Stored records
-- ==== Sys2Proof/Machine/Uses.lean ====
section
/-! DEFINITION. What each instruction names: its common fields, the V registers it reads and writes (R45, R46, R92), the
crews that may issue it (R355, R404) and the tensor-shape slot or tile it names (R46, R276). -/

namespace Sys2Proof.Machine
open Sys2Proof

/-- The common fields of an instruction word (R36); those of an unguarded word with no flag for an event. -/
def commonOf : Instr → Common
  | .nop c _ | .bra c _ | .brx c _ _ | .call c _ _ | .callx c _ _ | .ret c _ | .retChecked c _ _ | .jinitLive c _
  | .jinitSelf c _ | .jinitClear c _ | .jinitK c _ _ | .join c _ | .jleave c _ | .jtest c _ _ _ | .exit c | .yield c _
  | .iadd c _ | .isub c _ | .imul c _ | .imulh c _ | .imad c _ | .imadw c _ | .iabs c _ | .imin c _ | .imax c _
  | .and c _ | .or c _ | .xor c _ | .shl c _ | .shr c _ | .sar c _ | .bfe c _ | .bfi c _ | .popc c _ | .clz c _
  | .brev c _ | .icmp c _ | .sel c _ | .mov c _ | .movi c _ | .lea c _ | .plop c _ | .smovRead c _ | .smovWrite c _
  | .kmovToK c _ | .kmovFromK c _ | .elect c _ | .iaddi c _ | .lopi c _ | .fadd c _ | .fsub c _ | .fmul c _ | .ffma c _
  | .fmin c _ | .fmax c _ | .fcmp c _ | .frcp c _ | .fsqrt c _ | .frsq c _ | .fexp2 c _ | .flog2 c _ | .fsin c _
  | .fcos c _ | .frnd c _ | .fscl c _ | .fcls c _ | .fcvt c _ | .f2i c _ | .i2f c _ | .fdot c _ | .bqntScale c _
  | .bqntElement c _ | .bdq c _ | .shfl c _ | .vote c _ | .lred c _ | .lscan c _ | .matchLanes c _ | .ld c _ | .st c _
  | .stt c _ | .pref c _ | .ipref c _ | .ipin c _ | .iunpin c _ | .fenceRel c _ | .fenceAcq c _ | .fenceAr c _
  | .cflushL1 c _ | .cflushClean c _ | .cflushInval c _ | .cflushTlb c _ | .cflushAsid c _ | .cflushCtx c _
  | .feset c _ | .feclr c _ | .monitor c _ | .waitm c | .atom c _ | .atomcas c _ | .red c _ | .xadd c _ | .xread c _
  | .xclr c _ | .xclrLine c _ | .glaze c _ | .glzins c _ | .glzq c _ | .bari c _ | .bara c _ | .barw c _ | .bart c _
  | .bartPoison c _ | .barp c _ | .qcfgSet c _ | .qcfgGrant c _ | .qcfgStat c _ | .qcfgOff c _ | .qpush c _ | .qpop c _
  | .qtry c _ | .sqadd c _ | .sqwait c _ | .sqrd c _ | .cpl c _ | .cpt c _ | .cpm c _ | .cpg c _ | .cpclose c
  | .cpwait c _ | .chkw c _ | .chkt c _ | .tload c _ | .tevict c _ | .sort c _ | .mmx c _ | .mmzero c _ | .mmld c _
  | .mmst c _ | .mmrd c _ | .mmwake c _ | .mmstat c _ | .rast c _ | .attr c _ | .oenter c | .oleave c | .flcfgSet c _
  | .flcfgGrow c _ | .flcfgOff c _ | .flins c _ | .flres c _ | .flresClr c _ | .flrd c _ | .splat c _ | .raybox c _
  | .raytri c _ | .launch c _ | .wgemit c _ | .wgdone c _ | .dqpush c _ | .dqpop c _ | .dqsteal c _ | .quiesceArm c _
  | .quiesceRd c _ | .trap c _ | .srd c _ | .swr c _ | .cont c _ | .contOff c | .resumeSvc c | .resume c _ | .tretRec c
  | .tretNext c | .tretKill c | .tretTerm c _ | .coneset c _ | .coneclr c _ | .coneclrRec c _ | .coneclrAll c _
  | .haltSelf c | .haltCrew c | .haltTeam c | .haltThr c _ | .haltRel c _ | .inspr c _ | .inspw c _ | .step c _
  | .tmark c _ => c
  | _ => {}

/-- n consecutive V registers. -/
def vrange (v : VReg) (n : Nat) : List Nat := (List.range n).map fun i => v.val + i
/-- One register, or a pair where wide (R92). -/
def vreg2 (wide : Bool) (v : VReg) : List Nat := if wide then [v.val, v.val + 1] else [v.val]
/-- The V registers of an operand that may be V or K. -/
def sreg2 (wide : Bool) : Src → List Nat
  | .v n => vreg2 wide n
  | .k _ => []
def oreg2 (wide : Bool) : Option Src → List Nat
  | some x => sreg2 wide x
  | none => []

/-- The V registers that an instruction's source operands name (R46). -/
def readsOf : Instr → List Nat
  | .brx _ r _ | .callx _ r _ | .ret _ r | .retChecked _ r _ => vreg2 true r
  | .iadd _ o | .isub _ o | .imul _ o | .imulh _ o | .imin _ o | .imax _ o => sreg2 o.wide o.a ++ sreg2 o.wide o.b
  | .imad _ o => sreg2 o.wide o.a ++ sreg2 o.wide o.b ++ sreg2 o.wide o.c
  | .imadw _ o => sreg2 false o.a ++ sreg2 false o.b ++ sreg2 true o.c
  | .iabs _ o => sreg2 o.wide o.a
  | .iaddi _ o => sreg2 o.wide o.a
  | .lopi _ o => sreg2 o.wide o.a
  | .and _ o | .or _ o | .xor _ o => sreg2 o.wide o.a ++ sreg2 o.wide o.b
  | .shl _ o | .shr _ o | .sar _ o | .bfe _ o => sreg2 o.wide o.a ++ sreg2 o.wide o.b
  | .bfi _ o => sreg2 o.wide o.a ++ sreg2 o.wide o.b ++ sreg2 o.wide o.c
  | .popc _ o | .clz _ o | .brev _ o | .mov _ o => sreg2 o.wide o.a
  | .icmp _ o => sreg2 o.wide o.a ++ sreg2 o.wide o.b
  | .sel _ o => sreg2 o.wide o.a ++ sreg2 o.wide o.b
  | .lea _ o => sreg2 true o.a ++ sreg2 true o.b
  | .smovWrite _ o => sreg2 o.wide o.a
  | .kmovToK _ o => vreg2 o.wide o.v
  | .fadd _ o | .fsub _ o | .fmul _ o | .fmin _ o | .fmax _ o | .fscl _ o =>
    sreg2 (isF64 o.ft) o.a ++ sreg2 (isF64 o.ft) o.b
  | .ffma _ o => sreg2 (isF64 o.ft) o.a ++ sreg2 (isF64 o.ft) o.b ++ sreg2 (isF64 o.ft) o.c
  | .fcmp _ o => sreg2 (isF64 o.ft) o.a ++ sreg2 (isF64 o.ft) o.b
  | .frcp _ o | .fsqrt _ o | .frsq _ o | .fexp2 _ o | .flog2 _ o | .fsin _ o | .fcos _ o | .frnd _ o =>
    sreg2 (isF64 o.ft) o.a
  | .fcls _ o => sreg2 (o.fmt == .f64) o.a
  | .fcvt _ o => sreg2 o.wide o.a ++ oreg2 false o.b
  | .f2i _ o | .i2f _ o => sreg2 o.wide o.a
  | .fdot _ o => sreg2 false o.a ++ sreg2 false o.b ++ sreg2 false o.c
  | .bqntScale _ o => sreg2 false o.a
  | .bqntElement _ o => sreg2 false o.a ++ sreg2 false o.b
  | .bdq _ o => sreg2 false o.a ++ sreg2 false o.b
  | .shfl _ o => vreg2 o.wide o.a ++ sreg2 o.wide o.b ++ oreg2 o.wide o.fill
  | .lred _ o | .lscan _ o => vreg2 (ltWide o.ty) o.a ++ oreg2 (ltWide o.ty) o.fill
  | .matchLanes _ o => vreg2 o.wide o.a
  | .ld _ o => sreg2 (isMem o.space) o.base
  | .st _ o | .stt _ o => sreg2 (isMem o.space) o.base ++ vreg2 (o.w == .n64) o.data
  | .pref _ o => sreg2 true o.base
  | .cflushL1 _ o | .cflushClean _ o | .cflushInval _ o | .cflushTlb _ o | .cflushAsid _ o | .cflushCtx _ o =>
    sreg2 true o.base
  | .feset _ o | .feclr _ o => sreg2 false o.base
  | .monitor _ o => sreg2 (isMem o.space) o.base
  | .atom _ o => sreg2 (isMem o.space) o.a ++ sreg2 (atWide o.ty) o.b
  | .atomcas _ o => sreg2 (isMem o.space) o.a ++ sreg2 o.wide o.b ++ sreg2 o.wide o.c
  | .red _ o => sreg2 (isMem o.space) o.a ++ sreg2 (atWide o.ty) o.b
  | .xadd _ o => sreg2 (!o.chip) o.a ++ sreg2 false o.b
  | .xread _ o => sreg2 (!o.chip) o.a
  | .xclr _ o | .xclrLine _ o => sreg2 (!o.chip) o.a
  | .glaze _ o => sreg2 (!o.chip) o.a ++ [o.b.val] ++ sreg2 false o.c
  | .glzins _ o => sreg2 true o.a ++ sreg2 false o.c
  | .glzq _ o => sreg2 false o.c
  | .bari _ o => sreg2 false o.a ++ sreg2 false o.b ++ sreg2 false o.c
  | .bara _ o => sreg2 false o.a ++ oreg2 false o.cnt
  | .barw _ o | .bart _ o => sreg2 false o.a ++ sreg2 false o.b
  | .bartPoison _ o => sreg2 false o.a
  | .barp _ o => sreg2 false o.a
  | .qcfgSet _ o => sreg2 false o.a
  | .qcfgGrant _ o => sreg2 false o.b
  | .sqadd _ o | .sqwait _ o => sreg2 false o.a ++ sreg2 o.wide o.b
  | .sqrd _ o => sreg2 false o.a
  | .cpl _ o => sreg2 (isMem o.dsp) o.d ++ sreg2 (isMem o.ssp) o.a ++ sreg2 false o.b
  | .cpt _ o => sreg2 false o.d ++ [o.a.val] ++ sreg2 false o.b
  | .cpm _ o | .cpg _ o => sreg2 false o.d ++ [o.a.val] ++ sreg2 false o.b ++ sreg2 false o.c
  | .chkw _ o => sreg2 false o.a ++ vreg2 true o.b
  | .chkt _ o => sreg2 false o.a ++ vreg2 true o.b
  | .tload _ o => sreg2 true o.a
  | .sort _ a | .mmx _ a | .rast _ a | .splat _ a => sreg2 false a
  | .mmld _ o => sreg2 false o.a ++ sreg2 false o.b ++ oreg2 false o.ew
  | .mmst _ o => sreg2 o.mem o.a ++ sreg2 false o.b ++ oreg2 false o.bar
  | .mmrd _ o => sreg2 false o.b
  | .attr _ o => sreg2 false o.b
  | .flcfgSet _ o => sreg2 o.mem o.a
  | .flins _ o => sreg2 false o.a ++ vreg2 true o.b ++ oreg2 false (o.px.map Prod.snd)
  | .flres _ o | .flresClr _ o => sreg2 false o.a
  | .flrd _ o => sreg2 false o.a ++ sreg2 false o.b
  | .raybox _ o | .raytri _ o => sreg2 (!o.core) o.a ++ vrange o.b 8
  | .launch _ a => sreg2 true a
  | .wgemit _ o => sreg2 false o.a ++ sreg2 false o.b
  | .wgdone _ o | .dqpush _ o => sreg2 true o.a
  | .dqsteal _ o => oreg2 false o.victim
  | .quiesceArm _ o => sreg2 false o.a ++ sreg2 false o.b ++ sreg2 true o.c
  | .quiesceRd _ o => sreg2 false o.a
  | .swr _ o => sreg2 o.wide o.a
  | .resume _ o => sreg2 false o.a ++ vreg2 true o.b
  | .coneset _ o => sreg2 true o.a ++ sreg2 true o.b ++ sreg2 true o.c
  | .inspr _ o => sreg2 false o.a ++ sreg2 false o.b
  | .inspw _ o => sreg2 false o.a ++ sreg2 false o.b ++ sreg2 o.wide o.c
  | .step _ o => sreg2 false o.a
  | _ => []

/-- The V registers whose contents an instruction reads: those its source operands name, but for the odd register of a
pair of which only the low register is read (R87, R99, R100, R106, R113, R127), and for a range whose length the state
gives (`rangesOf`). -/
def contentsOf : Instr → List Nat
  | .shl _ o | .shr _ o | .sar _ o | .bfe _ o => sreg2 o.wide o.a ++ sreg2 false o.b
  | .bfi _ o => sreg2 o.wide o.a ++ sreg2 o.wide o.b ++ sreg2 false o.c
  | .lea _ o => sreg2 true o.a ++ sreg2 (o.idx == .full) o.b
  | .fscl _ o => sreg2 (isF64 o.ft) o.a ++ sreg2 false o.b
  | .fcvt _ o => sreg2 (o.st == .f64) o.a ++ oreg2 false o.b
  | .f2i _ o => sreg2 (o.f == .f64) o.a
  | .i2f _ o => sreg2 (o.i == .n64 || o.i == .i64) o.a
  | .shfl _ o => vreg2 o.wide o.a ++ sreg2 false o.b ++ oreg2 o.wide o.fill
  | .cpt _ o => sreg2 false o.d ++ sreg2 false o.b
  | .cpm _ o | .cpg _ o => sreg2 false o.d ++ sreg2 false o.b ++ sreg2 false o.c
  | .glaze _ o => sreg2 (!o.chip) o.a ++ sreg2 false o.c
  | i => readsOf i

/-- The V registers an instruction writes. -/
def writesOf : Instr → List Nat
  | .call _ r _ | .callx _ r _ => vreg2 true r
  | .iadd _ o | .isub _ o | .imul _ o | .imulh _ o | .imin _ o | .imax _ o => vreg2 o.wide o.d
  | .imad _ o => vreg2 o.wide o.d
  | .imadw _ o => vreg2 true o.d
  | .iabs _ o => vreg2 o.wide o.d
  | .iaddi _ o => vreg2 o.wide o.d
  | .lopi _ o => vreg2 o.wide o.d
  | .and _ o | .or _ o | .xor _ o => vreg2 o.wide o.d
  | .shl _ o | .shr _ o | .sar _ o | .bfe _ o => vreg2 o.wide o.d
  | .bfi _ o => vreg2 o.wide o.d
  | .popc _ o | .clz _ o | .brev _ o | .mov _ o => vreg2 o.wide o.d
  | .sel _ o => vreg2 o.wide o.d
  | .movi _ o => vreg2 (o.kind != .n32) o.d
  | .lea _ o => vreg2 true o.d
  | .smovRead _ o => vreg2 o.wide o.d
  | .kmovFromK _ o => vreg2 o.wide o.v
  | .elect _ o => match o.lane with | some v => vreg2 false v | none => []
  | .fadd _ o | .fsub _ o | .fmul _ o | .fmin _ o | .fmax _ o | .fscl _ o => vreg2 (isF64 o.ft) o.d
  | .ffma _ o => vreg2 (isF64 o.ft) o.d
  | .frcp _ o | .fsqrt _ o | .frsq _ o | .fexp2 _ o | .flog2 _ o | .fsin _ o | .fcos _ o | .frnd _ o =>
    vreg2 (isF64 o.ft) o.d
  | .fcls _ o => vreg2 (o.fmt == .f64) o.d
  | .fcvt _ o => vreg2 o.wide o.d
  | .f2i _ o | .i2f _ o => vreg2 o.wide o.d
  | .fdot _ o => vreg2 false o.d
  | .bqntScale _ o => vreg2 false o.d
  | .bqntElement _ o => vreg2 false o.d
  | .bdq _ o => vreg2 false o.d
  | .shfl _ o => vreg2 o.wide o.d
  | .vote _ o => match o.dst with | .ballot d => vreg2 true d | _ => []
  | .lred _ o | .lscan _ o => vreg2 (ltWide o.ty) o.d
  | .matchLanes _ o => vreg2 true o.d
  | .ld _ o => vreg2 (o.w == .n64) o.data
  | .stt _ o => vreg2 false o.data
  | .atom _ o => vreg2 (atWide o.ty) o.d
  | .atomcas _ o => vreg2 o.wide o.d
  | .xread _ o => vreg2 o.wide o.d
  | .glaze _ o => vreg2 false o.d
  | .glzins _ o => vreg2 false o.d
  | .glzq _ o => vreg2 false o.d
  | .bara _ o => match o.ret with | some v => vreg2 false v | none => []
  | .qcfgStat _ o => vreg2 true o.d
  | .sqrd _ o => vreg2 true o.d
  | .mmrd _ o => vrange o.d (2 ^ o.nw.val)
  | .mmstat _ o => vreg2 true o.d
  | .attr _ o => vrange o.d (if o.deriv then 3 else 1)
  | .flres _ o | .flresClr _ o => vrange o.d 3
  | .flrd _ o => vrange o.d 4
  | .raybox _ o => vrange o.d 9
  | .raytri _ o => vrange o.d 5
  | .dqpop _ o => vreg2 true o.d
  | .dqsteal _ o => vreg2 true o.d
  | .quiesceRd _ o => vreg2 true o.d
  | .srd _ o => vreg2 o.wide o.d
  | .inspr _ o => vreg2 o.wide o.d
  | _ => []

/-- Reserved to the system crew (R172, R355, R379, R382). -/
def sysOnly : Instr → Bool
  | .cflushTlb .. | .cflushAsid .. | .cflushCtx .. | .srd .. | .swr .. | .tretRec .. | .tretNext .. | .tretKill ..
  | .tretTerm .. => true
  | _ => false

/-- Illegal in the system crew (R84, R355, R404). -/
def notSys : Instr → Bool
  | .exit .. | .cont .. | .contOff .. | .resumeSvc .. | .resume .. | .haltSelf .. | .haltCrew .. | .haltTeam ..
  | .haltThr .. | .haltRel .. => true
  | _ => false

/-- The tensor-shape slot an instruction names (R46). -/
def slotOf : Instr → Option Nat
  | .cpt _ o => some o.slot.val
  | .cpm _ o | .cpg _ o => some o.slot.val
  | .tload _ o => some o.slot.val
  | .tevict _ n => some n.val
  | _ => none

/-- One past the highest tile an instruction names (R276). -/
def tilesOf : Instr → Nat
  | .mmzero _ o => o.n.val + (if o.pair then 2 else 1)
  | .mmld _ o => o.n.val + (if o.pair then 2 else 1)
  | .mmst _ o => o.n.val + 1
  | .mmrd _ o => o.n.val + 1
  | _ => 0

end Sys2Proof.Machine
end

* * *

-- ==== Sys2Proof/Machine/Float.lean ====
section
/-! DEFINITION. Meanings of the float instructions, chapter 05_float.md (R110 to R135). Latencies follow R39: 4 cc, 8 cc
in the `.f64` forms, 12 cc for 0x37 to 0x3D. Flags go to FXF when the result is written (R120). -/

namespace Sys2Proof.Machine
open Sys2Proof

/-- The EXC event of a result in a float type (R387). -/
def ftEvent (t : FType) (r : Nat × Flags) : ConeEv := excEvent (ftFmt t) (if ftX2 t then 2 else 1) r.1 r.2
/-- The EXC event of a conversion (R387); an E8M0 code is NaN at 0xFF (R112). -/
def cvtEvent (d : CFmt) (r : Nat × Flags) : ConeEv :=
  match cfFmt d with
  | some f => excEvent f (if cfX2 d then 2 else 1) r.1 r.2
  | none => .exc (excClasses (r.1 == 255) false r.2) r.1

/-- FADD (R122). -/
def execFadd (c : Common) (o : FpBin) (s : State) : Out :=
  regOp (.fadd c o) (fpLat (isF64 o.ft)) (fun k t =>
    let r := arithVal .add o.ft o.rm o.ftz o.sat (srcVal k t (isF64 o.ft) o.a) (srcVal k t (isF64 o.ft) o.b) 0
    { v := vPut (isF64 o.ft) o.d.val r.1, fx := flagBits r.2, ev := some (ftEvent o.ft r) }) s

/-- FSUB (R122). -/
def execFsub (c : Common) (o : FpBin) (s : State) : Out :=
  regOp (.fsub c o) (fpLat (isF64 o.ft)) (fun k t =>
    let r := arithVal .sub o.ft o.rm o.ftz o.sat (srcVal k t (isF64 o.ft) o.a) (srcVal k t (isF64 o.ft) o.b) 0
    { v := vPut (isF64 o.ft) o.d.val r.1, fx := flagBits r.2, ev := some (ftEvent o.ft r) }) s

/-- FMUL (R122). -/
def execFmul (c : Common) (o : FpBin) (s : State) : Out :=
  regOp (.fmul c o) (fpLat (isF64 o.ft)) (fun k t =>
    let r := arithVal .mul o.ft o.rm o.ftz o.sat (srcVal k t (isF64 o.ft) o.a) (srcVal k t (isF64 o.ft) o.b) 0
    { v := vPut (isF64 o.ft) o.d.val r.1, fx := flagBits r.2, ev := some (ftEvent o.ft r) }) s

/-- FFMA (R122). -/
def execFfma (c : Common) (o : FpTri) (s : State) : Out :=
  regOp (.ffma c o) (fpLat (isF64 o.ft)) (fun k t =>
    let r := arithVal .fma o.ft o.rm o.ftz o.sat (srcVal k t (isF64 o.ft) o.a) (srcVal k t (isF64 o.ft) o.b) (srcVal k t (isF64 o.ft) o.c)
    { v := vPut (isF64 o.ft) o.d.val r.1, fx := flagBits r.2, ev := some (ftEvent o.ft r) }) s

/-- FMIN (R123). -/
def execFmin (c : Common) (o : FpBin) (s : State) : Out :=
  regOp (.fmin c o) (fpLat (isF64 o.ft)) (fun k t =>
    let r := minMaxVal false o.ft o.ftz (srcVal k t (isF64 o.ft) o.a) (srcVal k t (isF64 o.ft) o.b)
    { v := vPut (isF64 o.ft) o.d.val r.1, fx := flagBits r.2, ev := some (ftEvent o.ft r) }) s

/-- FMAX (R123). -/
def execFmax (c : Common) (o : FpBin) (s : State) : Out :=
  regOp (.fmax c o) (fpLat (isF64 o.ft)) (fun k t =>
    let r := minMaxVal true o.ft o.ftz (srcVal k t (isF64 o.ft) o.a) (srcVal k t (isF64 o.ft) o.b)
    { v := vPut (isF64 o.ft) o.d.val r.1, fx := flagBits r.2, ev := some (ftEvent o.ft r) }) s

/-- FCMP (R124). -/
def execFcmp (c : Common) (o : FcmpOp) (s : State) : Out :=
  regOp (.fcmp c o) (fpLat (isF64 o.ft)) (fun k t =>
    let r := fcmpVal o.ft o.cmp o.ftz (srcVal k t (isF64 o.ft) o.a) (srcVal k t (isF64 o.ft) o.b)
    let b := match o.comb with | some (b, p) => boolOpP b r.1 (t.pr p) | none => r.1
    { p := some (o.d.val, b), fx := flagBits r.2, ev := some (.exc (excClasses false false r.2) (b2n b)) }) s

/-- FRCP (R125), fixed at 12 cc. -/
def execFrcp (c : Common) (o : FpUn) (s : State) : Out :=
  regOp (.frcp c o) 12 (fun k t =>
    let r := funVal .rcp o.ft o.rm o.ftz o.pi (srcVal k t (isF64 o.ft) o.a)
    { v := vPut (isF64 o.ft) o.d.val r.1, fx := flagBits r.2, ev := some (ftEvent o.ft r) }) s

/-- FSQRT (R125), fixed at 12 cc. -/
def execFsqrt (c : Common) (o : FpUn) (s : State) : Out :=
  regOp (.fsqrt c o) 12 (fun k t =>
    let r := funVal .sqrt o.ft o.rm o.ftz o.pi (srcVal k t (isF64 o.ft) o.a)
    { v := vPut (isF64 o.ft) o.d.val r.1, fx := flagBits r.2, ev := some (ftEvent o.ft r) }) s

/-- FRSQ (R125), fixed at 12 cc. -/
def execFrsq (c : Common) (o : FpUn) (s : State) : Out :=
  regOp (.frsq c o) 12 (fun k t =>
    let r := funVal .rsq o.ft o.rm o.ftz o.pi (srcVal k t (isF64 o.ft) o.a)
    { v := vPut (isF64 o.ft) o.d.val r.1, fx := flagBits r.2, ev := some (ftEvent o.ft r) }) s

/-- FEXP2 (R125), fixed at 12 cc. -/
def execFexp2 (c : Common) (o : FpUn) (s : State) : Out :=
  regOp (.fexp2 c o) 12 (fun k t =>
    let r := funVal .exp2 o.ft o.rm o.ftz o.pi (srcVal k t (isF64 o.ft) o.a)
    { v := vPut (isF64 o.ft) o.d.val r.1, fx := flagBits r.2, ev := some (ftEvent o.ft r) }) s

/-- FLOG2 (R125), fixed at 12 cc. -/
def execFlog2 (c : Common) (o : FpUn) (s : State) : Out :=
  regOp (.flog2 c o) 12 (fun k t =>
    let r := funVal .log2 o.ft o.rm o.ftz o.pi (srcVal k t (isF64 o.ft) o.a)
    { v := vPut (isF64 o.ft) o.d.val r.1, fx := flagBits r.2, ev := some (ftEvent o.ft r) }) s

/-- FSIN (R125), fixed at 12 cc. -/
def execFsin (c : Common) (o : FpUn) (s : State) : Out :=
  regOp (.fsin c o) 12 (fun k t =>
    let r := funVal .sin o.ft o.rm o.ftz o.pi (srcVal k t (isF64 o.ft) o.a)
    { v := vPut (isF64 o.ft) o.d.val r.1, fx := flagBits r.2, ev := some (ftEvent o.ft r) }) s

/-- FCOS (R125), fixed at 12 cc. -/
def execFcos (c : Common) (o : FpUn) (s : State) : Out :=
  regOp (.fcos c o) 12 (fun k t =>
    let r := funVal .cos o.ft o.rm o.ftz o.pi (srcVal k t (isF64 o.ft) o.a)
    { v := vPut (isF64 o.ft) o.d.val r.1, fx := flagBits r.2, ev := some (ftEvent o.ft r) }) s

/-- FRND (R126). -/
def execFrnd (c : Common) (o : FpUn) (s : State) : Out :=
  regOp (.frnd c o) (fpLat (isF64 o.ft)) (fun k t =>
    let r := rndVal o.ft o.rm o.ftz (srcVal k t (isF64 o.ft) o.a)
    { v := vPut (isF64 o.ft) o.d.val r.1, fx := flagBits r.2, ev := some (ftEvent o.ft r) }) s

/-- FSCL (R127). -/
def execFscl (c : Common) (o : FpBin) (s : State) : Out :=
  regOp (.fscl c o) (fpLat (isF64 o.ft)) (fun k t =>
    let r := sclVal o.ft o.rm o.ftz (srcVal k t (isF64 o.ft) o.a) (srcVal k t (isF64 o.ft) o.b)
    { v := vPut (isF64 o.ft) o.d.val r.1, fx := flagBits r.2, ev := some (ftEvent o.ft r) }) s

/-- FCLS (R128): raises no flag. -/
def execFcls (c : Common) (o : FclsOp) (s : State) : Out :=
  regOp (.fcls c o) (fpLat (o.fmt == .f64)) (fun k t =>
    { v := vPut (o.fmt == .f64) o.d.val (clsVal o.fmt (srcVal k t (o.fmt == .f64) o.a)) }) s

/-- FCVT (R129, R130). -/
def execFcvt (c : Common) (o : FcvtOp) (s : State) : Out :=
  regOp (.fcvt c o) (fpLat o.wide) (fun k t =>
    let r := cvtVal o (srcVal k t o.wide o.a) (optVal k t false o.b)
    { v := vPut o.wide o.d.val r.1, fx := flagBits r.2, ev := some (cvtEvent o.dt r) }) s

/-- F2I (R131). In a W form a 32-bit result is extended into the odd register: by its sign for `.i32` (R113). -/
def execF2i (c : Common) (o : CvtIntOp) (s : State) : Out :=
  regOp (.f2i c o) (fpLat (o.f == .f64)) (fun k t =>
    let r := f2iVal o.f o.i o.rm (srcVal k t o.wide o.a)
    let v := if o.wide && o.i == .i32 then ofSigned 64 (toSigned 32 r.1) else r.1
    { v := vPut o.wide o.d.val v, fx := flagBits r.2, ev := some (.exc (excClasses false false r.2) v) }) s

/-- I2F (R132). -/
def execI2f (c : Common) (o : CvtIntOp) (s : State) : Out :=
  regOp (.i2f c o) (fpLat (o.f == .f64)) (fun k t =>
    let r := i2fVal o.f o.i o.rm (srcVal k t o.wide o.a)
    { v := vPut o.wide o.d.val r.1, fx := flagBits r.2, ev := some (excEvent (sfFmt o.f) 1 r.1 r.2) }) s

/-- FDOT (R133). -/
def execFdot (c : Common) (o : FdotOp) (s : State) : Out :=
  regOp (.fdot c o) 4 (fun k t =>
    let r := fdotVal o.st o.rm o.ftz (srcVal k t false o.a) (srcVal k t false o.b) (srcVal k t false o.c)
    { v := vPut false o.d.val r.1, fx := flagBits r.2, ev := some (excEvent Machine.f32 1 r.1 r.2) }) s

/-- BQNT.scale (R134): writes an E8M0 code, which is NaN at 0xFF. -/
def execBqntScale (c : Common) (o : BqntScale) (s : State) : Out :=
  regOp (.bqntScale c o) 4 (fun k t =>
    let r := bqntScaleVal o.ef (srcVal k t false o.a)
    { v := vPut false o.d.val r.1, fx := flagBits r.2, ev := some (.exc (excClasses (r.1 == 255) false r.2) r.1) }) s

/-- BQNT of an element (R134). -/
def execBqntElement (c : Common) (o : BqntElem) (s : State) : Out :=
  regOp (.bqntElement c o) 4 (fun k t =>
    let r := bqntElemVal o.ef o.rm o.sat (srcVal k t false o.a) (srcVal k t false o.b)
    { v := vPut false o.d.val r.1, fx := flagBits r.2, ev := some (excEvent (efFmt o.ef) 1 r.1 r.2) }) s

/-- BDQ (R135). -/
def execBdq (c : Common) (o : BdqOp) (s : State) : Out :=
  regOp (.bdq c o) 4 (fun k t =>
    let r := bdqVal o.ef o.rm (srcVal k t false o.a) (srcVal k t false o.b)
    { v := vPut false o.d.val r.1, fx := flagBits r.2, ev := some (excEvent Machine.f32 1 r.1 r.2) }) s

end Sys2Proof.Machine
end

(HOW TO COMPLETE THIS TASK): Look above for the line containing "vrange o.b 8". Output from there through the line containing "(!o.chip) o.a ++ sreg2 false o.c", exactly and inclusively.

(RESULT OF THIS TASK):
  | .raybox _ o | .raytri _ o => sreg2 (!o.core) o.a ++ vrange o.b 8
  | .launch _ a => sreg2 true a
  | .wgemit _ o => sreg2 false o.a ++ sreg2 false o.b
  | .wgdone _ o | .dqpush _ o => sreg2 true o.a
  | .dqsteal _ o => oreg2 false o.victim
  | .quiesceArm _ o => sreg2 false o.a ++ sreg2 false o.b ++ sreg2 true o.c
  | .quiesceRd _ o => sreg2 false o.a
  | .swr _ o => sreg2 o.wide o.a
  | .resume _ o => sreg2 false o.a ++ vreg2 true o.b
  | .coneset _ o => sreg2 true o.a ++ sreg2 true o.b ++ sreg2 true o.c
  | .inspr _ o => sreg2 false o.a ++ sreg2 false o.b
  | .inspw _ o => sreg2 false o.a ++ sreg2 false o.b ++ sreg2 o.wide o.c
  | .step _ o => sreg2 false o.a
  | _ => []

/-- The V registers whose contents an instruction reads: those its source operands name, but for the odd register of a
pair of which only the low register is read (R87, R99, R100, R106, R113, R127), and for a range whose length the state
gives (`rangesOf`). -/
def contentsOf : Instr → List Nat
  | .shl _ o | .shr _ o | .sar _ o | .bfe _ o => sreg2 o.wide o.a ++ sreg2 false o.b
  | .bfi _ o => sreg2 o.wide o.a ++ sreg2 o.wide o.b ++ sreg2 false o.c
  | .lea _ o => sreg2 true o.a ++ sreg2 (o.idx == .full) o.b
  | .fscl _ o => sreg2 (isF64 o.ft) o.a ++ sreg2 false o.b
  | .fcvt _ o => sreg2 (o.st == .f64) o.a ++ oreg2 false o.b
  | .f2i _ o => sreg2 (o.f == .f64) o.a
  | .i2f _ o => sreg2 (o.i == .n64 || o.i == .i64) o.a
  | .shfl _ o => vreg2 o.wide o.a ++ sreg2 false o.b ++ oreg2 o.wide o.fill
  | .cpt _ o => sreg2 false o.d ++ sreg2 false o.b
  | .cpm _ o | .cpg _ o => sreg2 false o.d ++ sreg2 false o.b ++ sreg2 false o.c
  | .glaze _ o => sreg2 (!o.chip) o.a ++ sreg2 false o.c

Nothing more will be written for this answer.